> **WORK INSTRUCTIONS**
Only the lines below from the one containing "(if d.dirtyBg then [.background] else [])" to the one containing "def compositionPass (s" should be repeated, both included and unchanged.

Saved data entries
+ + + +

/-- The fields that only a configuration writes. -/
theorem configuration_writer (h : TimerStep s t m r)
    (hne : r.mode ≠ (s.timers.get t).mode ∨ r.preload ≠ (s.timers.get t).preload
      ∨ r.tickCount ≠ (s.timers.get t).tickCount ∨ r.ieOvf ≠ (s.timers.get t).ieOvf
      ∨ r.ieCmp ≠ (s.timers.get t).ieCmp) :
    (s.timers.get t).cs = .off ∧ IsCommand m fun i => ∃ x y z, i = .tsettime x y z := by
  cases h with
  | tsettime hw _ _ _ _ hc => exact ⟨hc, _, _, rfl, hw, _, _, _, rfl⟩
  | _ => simp at hne

theorem curTicks_writer (h : TimerStep s t m r) (hne : r.curTicks ≠ (s.timers.get t).curTicks) :
    ∃ src, m = .dispatch t src := by
  cases h with
  | dispatch => exact ⟨_, rfl⟩
  | _ => exact absurd rfl hne

theorem callback_writer (h : TimerStep s t m r)
    (hne : r.cbFn ≠ (s.timers.get t).cbFn ∨ r.cbCtx ≠ (s.timers.get t).cbCtx) :
    IsCommand m fun i => ∃ x f c, i = .tsetcb x f c := by
  cases h with
  | tsetcb hw => exact ⟨_, _, rfl, hw, _, _, _, rfl⟩
  | _ => simp at hne

theorem st_writer (h : TimerStep s t m r) (hne : r.st ≠ (s.timers.get t).st) :
    ((s.timers.get t).cs = .off ∧ IsCommand m fun i => ∃ x y z, i = .tsettime x y z)
      ∨ IsCommand m fun i => (∃ x, i = .tstart x) ∨ ∃ x, i = .tstop x := by
  cases h with
  | tsettime hw _ _ _ _ hc => exact .inl ⟨hc, _, _, rfl, hw, _, _, _, rfl⟩
  | tstart hw => exact .inr ⟨_, _, rfl, hw, .inl ⟨_, rfl⟩⟩
  | tstop hw => exact .inr ⟨_, _, rfl, hw, .inr ⟨_, rfl⟩⟩
  | _ => exact absurd rfl hne

/-- The live counter: a configuration writes it in Normal mode only, a dispatch only as the reload of a
completed overflow interval (60_exceptions.md R138). -/
theorem cnt_writer (h : TimerStep s t m r) (hne : r.cnt ≠ (s.timers.get t).cnt) :
    ((s.timers.get t).cs = .off ∧ IsCommand m fun i => ∃ x z, i = .tsettime x 0 z)
      ∨ m = .tick t
      ∨ (m = .dispatch t .ovf ∧ (s.timers.get t).curTicks + 1 = (s.timers.get t).tickCount) := by
  cases h with
  | normalTick | ctcTick => exact .inr (.inl rfl)
  | @tsettime w x mode ms md d hw _ hm _ _ hc =>
    cases md with
    | normal =>
      obtain rfl : mode = 0 := modeOperand_eq_some.mp hm
      exact .inl ⟨hc, _, _, rfl, hw, _, _, rfl⟩
    | ctc => exact absurd rfl hne
  | @dispatch src he =>
    by_cases hreload : completesInterval (s.timers.get t) = true ∧ src = .ovf
    · obtain ⟨hdone, rfl⟩ := hreload
      exact .inr (.inr ⟨rfl, completesInterval_iff.mp hdone⟩)
    · exact absurd (by simpa using fun hdone hsrc => absurd ⟨hdone, hsrc⟩ hreload) hne
  | _ => exact absurd rfl hne
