-- ==== Sys2Proof/Word.lean ====
section
/-! DEFINITION. The bit-vector types of the block (00_scope.md R4, R6): everything is unsigned and nothing is
sign extended. -/

namespace Sys2Proof

/-- One byte of storage or of a bus value; also the width of a segment register (R24). -/
abbrev Byte := BitVec 8

/-- A 32-bit word of a pixel buffer (R25, R27). -/
abbrev Word32 := BitVec 32

/-- The 64-bit read-data and write-data buses (R80, D4). -/
abbrev Data := BitVec 64

/-- A start offset in the block's local space (R50, R84). -/
abbrev Offset := BitVec 16

/-- A 24-bit command word (R81). -/
abbrev CmdWord := BitVec 24

end Sys2Proof
end

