-- ==== Sys2Proof/Machine/State.lean ====
section
/-! DEFINITION. The state of the block (10_state.md), the events at its command port, and the reasons a step can
stop. Everything is plain data. -/

namespace Sys2Proof.Machine

/-- The bytes of one buffer: pairs of an index of the byte view (R53) and its byte, indexes strictly rising,
and no entry for a byte that holds 0x00, which is what an index without an entry reads as (the reset contents of R35;
DESIGN CHOICE of representation, log entry 6). -/
abbrev Memory := List Host.Cell

/-- The block raises no exception and has no fault output (60_exceptions.md R190), so there is no fault: nobody
raises one, and having none is neither safe nor unsafe (log entry 17). -/
inductive Fault where
deriving DecidableEq, Repr

/-- The reasons of R192, and the host's own word for an arm without a meaning. -/
inductive Refusal where
  /-- An arm of exec that has no meaning yet; no arm answers it. Safe: nothing follows from a stop. -/
  | notModelled (mnemonic : String)
  /-- Every command but RESET before the first RESET (R34, R192). Safe: the spec refuses it. -/
  | uninitialised
  /-- The port, for a command word with RSV not 000, or with SIZE or ADDR not zero on a command that takes none (R85,
  R86, R192). Safe: the spec refuses it. -/
  | reserved
  /-- RESTORE, for an image with a bit set in WDATA[15:8], [31:24] or [63:32] (R155, R192). Safe: the spec refuses it. -/
  | restoreRange
  /-- The port, for an instruction fetch directed at the block (R68, R192). Safe: the spec refuses it. -/
  | fetch
  /-- The port, for more than one command in one step (R193, R192). Safe: the spec refuses it. -/
  | concurrent
deriving DecidableEq, Repr

/-- What the outside can present at the command port for one step. -/
inductive PortEvent where
  /-- One command (R80). -/
  | command (c : Command)
  /-- Two or more commands in one step, which is outside the interface (R193). -/
  | commands (first second : Command) (more : List Command)
  /-- An instruction fetch directed at the block (R68). -/
  | fetch (addr : Offset)
deriving DecidableEq, Repr

/-- The state of R20, the port's read data (R88), the two bookkeeping marks of R36, and what is still to be presented
at the port. -/
structure State where
  /-- SEG_R, the right digit (R21). -/
  segR : Byte
  /-- SEG_L, the left digit (R22). -/
  segL : Byte
  /-- RGB[0..1025] as its byte view (R25, R53). -/
  rgb : Memory
  /-- MONO[0..33] as its byte view (R27, R53). -/
  mono : Memory
  /-- DIRTY_BG (R32). -/
  dirtyBg : Bool
  /-- DIRTY_DISP (R32). -/
  dirtyDisp : Bool
  /-- RDATA, as the last completed command left it (R80, R88; DESIGN CHOICE, log entry 2). -/
  rdata : Data
  /-- Whether a RESET has been performed (R36). -/
  initialised : Bool
  /-- The refusal mark with its reason (R36, R192; DEDUCED, log entry 4). -/
  refusedMark : Option Refusal
  /-- The model's own field: what the initiator has still to present, oldest first (DESIGN CHOICE, log entry 1). -/
  pending : List PortEvent
deriving DecidableEq, Repr

/-- ResetState (R35), with the read data RESET drives (R151), the bookkeeping after it (R36), and nothing presented. -/
def State.reset : State :=
  { segR := 0#8
    segL := 0#8
    rgb := []
    mono := []
    dirtyBg := true
    dirtyDisp := true
    rdata := 0#64
    initialised := true
    refusedMark := none
    pending := [] }

end Sys2Proof.Machine
end

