-- ==== Sys2Proof/Machine/Dispatch.lean ====
section
/-! DEFINITION. One arm per command (30_encoding.md R89, rows 2 to 17). -/

namespace Sys2Proof.Machine

def exec (i : Instr) (s : State) : Host.Outcome State Fault Refusal :=
  match i with
  | .nop => Sys2Proof.Machine.execNop s
  | .readSegR size => Sys2Proof.Machine.execReadSegR size s
  | .readSegL size => Sys2Proof.Machine.execReadSegL size s
  | .readRgb size off => Sys2Proof.Machine.execReadRgb size off s
  | .readMono size off => Sys2Proof.Machine.execReadMono size off s
  | .readUnmapped size addr => Sys2Proof.Machine.execReadUnmapped size addr s
  | .writeSegR size v => Sys2Proof.Machine.execWriteSegR size v s
  | .writeSegL size v => Sys2Proof.Machine.execWriteSegL size v s
  | .writeRgb size off v => Sys2Proof.Machine.execWriteRgb size off v s
  | .writeMono size off v => Sys2Proof.Machine.execWriteMono size off v s
  | .writeUnmapped size addr v => Sys2Proof.Machine.execWriteUnmapped size addr v s
  | .reset => Sys2Proof.Machine.execReset s
  | .invalidate => Sys2Proof.Machine.execInvalidate s
  | .frameDone => Sys2Proof.Machine.execFrameDone s
  | .save => Sys2Proof.Machine.execSave s
  | .restore image => Sys2Proof.Machine.execRestore image s

end Sys2Proof.Machine
end

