-- ==== Sys2Proof/Machine/Display.lean ====
section
/-! DEFINITION. The display port (43_display_port.md): the read-only export of the state, and what its bits mean to
the consumers outside the block. Drawing itself is out of scope (00_scope.md R3). -/

namespace Sys2Proof.Machine

/-- What the port exports (R170). The guard words are not among it (R175). -/
structure DisplayPort where
  /-- SEG_L, the left digit (R171). -/
  segL : Byte
  /-- SEG_R, the right digit (R171). -/
  segR : Byte
  /-- PIX(0) to PIX(1023) (R172). -/
  pix : Vector Word32 1024
  /-- ROW(0) to ROW(31) (R173). -/
  row : Vector Word32 32
  /-- DIRTY_BG (R174). -/
  dirtyBg : Bool
  /-- DIRTY_DISP (R174). -/
  dirtyDisp : Bool
deriving DecidableEq, Repr

/-- The port's outputs as stored: PIX(i) = RGB[i], ROW(r) = MONO[r] (R171 to R174). -/
def exported (s : State) : DisplayPort :=
  { segL := s.segL
    segR := s.segR
    pix := Vector.ofFn fun i => s.rgbWord i.val
    row := Vector.ofFn fun r => s.monoWord r.val
    dirtyBg := s.dirtyBg
    dirtyDisp := s.dirtyDisp }

/-- The display port: no value before the first RESET (R170, R34). -/
def displayPort (s : State) : Option DisplayPort :=
  if s.initialised then some (exported s) else none

/-! ### The digits (R171, R23) -/

/-- The seven strokes of a digit and its indicator LED (R23). -/
inductive Stroke where
  | top | upperLeft | lowerLeft | bottom | lowerRight | upperRight | middle | led
deriving DecidableEq, Repr

/-- The bit of a segment register that a stroke shows (R23, R171). -/
def strokeBit : Stroke → Nat
  | .top => 6
  | .upperLeft => 5
  | .lowerLeft => 4
  | .bottom => 3
  | .lowerRight => 2
  | .upperRight => 1
  | .middle => 0
  | .led => 7

/-- Whether a stroke is on: each is either on or off, never left from a previous value (R171). -/
def strokeOn (seg : Byte) (st : Stroke) : Bool := seg.getLsbD (strokeBit st)

/-! ### The pixels (R172, R173) -/

/-- The colour pixel at row r, column c: PIX(32r + c) (R172). -/
def pixelAt (d : DisplayPort) (r c : Fin 32) : Word32 :=
  d.pix[32 * r.val + c.val]

/-- Blue, bits [7:0] (R26, R172). -/
def blueOf (p : Word32) : Byte := p.extractLsb' 0 8
/-- Green, bits [15:8] (R26, R172). -/
def greenOf (p : Word32) : Byte := p.extractLsb' 8 8
/-- Red, bits [23:16] (R26, R172). -/
def redOf (p : Word32) : Byte := p.extractLsb' 16 8

/-- The monochrome pixel at row r, column c, column 0 leftmost: bit 31 - c of the row (R28, R173). -/
def monoPixelAt (d : DisplayPort) (r c : Fin 32) : Bool := (d.row[r.val]).getLsbD (31 - c.val)

/-! ### The composer and the text summary (R174, R176, R177) -/

/-- What a composition pass draws, in the order of R174. -/
inductive DrawOp where
  | background | leftDigit | rightDigit | rgbWidget | monoWidget
deriving DecidableEq, Repr

/-- What the flags ask a pass to draw (R174); nothing when both are 0 (R177). -/
def drawList (d : DisplayPort) : List DrawOp :=
  (if d.dirtyBg then [.background] else [])
    ++ (if d.dirtyDisp then [.leftDigit, .rightDigit, .rgbWidget, .monoWidget] else [])

/-- A composition pass as it touches the block: it reads the port and ends with one FRAME_DONE, whether or not any
flag was set (R177). Its FRAME_DONE is exec's, so it is performed on a block that holds the refusal mark too, although
a step of that block is refused: R177 and R192 leave open what a pass does there (DESIGN CHOICE, log entry 15). -/
def compositionPass (s : State) : Option (List DrawOp) × Host.Outcome State Fault Refusal :=
  ((displayPort s).map drawList, exec .frameDone s)

/-- One lower-case hexadecimal digit (R176). -/
def hexDigit (n : BitVec 4) : Char :=
  Char.ofNat (if n.toNat < 10 then 48 + n.toNat else 87 + n.toNat)

/-- Two lower-case hexadecimal digits, the most significant first (R176). -/
def hex2 (b : Byte) : List Char := [hexDigit (b.extractLsb' 4 4), hexDigit (b.extractLsb' 0 4)]

/-- The text summary's characters, hex2(SEG_L) ++ hex2(SEG_R); it reads no flag (R176). -/
def textSummary (d : DisplayPort) : List Char := hex2 d.segL ++ hex2 d.segR

end Sys2Proof.Machine
end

+ + + +

> **RESPONSE AREA**
  (if d.dirtyBg then [.background] else [])
    ++ (if d.dirtyDisp then [.leftDigit, .rightDigit, .rgbWidget, .monoWidget] else [])

/-- A composition pass as it touches the block: it reads the port and ends with one FRAME_DONE, whether or not any
flag was set (R177). Its FRAME_DONE is exec's, so it is performed on a block that holds the refusal mark too, although
a step of that block is refused: R177 and R192 leave open what a pass does there (DESIGN CHOICE, log entry 15). -/
def compositionPass (s : State) : Option (List DrawOp) × Host.Outcome State Fault Refusal :=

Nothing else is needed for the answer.